Saved data entries:
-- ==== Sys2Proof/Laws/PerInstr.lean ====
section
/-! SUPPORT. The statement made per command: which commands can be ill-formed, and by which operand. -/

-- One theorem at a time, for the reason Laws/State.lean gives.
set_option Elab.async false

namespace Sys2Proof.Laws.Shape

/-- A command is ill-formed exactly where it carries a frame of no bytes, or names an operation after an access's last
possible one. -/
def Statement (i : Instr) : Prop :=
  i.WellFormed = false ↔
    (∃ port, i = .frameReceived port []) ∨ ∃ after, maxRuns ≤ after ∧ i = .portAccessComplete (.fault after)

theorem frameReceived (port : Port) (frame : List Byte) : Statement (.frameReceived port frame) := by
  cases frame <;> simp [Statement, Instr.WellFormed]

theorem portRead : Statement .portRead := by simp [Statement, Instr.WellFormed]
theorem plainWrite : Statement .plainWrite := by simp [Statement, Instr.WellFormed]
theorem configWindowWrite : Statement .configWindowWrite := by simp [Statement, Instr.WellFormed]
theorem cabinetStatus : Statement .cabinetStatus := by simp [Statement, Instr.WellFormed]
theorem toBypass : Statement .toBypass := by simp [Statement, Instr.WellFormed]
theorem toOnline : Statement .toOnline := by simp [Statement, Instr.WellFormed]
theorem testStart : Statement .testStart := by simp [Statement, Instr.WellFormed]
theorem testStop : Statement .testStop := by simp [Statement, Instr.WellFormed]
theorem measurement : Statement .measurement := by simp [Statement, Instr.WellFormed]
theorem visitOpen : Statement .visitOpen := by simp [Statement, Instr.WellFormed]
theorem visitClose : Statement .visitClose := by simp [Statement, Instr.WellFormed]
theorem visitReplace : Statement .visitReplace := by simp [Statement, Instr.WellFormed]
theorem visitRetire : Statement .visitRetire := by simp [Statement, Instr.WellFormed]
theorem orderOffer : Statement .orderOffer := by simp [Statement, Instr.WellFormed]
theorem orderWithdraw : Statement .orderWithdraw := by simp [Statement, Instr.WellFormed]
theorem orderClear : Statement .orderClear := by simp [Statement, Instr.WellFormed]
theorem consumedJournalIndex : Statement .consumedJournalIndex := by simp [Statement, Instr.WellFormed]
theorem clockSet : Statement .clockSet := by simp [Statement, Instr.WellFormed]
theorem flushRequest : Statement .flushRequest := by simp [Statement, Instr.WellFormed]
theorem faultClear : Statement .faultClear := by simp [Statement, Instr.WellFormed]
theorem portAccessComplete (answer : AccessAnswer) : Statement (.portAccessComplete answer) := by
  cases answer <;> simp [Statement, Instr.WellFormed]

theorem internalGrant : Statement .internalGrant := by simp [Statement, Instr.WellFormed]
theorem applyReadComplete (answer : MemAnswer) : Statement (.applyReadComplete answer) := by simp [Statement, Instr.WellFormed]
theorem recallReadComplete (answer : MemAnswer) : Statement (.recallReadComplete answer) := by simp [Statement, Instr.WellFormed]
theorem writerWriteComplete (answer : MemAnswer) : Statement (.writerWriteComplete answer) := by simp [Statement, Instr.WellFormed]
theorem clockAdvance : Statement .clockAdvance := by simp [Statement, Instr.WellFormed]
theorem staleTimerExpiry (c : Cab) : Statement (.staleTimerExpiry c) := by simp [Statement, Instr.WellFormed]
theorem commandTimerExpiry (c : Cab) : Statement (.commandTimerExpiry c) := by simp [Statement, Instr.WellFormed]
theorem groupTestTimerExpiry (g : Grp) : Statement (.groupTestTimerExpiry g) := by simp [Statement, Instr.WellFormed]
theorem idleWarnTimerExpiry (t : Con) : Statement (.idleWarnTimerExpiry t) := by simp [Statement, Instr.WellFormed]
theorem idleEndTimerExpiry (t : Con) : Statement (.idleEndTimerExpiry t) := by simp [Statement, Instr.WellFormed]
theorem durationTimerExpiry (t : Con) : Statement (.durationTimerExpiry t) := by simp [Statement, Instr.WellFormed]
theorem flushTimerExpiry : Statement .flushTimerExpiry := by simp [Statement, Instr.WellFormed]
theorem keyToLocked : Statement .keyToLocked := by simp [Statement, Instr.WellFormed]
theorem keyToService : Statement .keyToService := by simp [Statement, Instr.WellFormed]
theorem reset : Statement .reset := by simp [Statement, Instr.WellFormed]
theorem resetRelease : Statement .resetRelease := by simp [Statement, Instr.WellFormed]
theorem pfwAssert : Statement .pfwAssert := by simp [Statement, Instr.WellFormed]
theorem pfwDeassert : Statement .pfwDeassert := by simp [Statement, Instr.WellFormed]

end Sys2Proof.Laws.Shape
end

■ Exercise
Pull every line containing "Laws" out of the records.

■ Exercise answer
-- ==== Sys2Proof/Laws/PerInstr.lean ====
-- One theorem at a time, for the reason Laws/State.lean gives.
namespace Sys2Proof.Laws.Shape
end Sys2Proof.Laws.Shape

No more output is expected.